··· DATASET EXCERPTS

-- ==== Sys2Proof/Certificates/Slice0/Obligations.lean ====
section
/-! DEFINITION. The claims, each a proposition about the model. A docstring says which rule of spec/ a claim formalises. The
claims about instructions hold in every state, whatever the other agents do: `State.yield` is the state after the turns
that the other agents take before a bus action of the CPU. -/

open Sys2Proof Sys2Proof.Machine

/-! ## Encoding -/

/-- R103, R110: decoding the encoding of a well-formed instruction, with any bytes after it, gives the instruction and
those bytes back. The prefix is an instruction of the table only when no second byte follows it. -/
def Obligations.DecodeEncode : Prop :=
  (∀ (i : Instr) (rest : List Byte), i.wellFormed = true → i ≠ .prefixCb → decode (encode i ++ rest) = .ok (i, rest)) ∧
    decode (encode .prefixCb) = .ok (.prefixCb, [])

/-- R103, R114: whatever is decoded is a well-formed instruction, and its encoding is exactly the bytes decoded: no two
words stand for one instruction and none is a reserved one. -/
def Obligations.EncodeDecode : Prop :=
  ∀ (bytes rest : List Byte) (i : Instr), decode bytes = .ok (i, rest) → i.wellFormed = true ∧ encode i ++ rest = bytes

/-- R111, R112: words of the opcode map, bit by bit, and what they stand for. -/
def Obligations.DecodeWords : Prop :=
  decodeOne [0b01000001#8] = some (.ldRR .b .c) ∧
  decodeOne [0b00000110#8, 0x99#8] = some (.ldRI .b 0x99) ∧
  decodeOne [0b00110001#8, 0xFE#8, 0xFF#8] = some (.ldRrD16 .sp 0xFFFE) ∧
  decodeOne [0b11110101#8] = some (.pushRr .af) ∧
  decodeOne [0b10011111#8] = some (.sbcR .a) ∧
  decodeOne [0b00111001#8] = some (.addHlRr .sp) ∧
  decodeOne [0b11011010#8, 0x00#8, 0x80#8] = some (.jpCc .c 0x8000) ∧
  decodeOne [0b11101111#8] = some (.rst 0x28) ∧
  decodeOne [0b11001011#8, 0b00110111#8] = some (.swapR .a) ∧
  decodeOne [0b11001011#8, 0b01100110#8] = some (.bitM 4) ∧
  decodeOne [0b01110110#8] = some .halt ∧
  decodeOne [0b11111101#8] = some .illegalFD

/-- R109, R440: an instruction that raises no fault advances the cycle counter by its cost, which for a conditional form
depends on the flags before it. -/
def Obligations.CyclesAdvanceByCost : Prop :=
  ∀ (i : Instr) (s t : State), i ≠ .prefixCb → exec i s = .next t → t.cpuFault = none →
    t.cycles = s.cycles + i.cost s.regs.f

/-! ## Registers -/

/-- R22, R8: a pair is a view of its two registers, the first letter the high byte; a write of a pair writes both and
nothing else (of `AF`, with the low nibble of `F` cleared), and a write of one register changes no other. -/
def Obligations.RegisterPairs : Prop :=
  ∀ g : Regs,
    (g.r16 .af).toNat = g.a.toNat * 256 + g.f.toNat ∧ (g.r16 .bc).toNat = g.b.toNat * 256 + g.c.toNat ∧
    (g.r16 .de).toNat = g.d.toNat * 256 + g.e.toNat ∧ (g.r16 .hl).toNat = g.h.toNat * 256 + g.l.toNat ∧
    g.r16 .sp = g.sp ∧
    (∀ v : Word, (g.setR16 .bc v).r16 .bc = v ∧ (g.setR16 .de v).r16 .de = v ∧ (g.setR16 .hl v).r16 .hl = v ∧
      (g.setR16 .sp v).r16 .sp = v ∧ (g.setR16 .af v).r16 .af = v &&& 0xFFF0) ∧
    (∀ v : Word,
      let high := BitVec.ofNat 8 (v.toNat / 256)
      let low := BitVec.ofNat 8 (v.toNat % 256)
      g.setR16 .bc v = { g with b := high, c := low } ∧ g.setR16 .de v = { g with d := high, e := low } ∧
      g.setR16 .hl v = { g with h := high, l := low } ∧ g.setR16 .sp v = { g with sp := v } ∧
      g.setR16 .af v = { g with a := high, f := BitVec.ofNat 8 (v.toNat % 256 / 16 * 16) }) ∧
    (g.r8 .a = g.a ∧ g.r8 .b = g.b ∧ g.r8 .c = g.c ∧ g.r8 .d = g.d ∧ g.r8 .e = g.e ∧ g.r8 .h = g.h ∧ g.r8 .l = g.l) ∧
    (∀ (r r' : Reg8) (v : Byte), (g.setR8 r v).r8 r = v ∧ (r' ≠ r → (g.setR8 r v).r8 r' = g.r8 r') ∧
      (g.setR8 r v).f = g.f ∧ (g.setR8 r v).sp = g.sp ∧ (g.setR8 r v).pc = g.pc)

/-! ## Loads -/

/-- R131, R132, R150, R152: loads between registers and of immediates. -/
def Obligations.LoadsOfRegisters : Prop :=
  ∀ s : State,
    (∀ dst src : Reg8, Encodes (.ldRR dst src) [0x40 + 8 * dst.index + src.index] ∧
      exec (.ldRR dst src) s = .next (s.ended (s.regs.setR8 dst (s.regs.r8 src)) 1 1)) ∧
    (∀ (r : Reg8) (d : Byte), Encodes (.ldRI r d) [0x06 + 8 * r.index, d] ∧
      exec (.ldRI r d) s = .next (s.ended (s.regs.setR8 r d) 2 2)) ∧
    (∀ (rr : Reg16) (l h : Byte), rr.inRp = true →
      Encodes (.ldRrD16 rr (h ++ l)) [0x01 + 16 * rr.index, l, h] ∧
      exec (.ldRrD16 rr (h ++ l)) s = .next (s.ended (s.regs.setR16 rr (h ++ l)) 3 3)) ∧
    (Encodes .ldSpHl [0xF9] ∧ exec .ldSpHl s = .next (s.ended { s.regs with sp := s.regs.r16 .hl } 1 2))

/-- R133, R136, R137, R140, R142, R144, R147, R149: loads from memory. The byte is what the Bus returns once the other
agents' turns before the access have passed; `LD A,(HL+)` and `LD A,(HL-)` move `HL` after the access. -/
def Obligations.LoadsFromMemory : Prop :=
  ∀ s : State,
    (∀ r : Reg8, Encodes (.ldRM r) [0x46 + 8 * r.index] ∧
      exec (.ldRM r) s = .next (s.afterRead.ended (s.regs.setR8 r (s.yield.peek (s.regs.r16 .hl))) 1 2)) ∧
    (Encodes .ldABc [0x0A] ∧
      exec .ldABc s = .next (s.afterRead.ended { s.regs with a := s.yield.peek (s.regs.r16 .bc) } 1 2)) ∧
    (Encodes .ldADe [0x1A] ∧
      exec .ldADe s = .next (s.afterRead.ended { s.regs with a := s.yield.peek (s.regs.r16 .de) } 1 2)) ∧
    (∀ l h : Byte, Encodes (.ldAA16 (h ++ l)) [0xFA, l, h] ∧
      exec (.ldAA16 (h ++ l)) s = .next (s.afterRead.ended { s.regs with a := s.yield.peek (h ++ l) } 3 4)) ∧
    (∀ off : Byte, Encodes (.ldhAA8 off) [0xF0, off] ∧
      exec (.ldhAA8 off) s = .next (s.afterRead.ended { s.regs with a := s.yield.peek (0xFF#8 ++ off) } 2 3)) ∧
    (Encodes .ldAC [0xF2] ∧
      exec .ldAC s = .next (s.afterRead.ended { s.regs with a := s.yield.peek (0xFF#8 ++ s.regs.c) } 1 2)) ∧
    (Encodes .ldAHli [0x2A] ∧
      exec .ldAHli s = .next (s.afterRead.ended
        ({ s.regs with a := s.yield.peek (s.regs.r16 .hl) }.setR16 .hl (s.regs.r16 .hl + 1)) 1 2)) ∧
    (Encodes .ldAHld [0x3A] ∧
      exec .ldAHld s = .next (s.afterRead.ended
        ({ s.regs with a := s.yield.peek (s.regs.r16 .hl) }.setR16 .hl (s.regs.r16 .hl - 1)) 1 2))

······

Return each line from the data where the string "true" can be found.

→ **ANSWER TO THE EXERCISE**:
  (∀ (i : Instr) (rest : List Byte), i.wellFormed = true → i ≠ .prefixCb → decode (encode i ++ rest) = .ok (i, rest)) ∧
  ∀ (bytes rest : List Byte) (i : Instr), decode bytes = .ok (i, rest) → i.wellFormed = true ∧ encode i ++ rest = bytes
    (∀ (rr : Reg16) (l h : Byte), rr.inRp = true →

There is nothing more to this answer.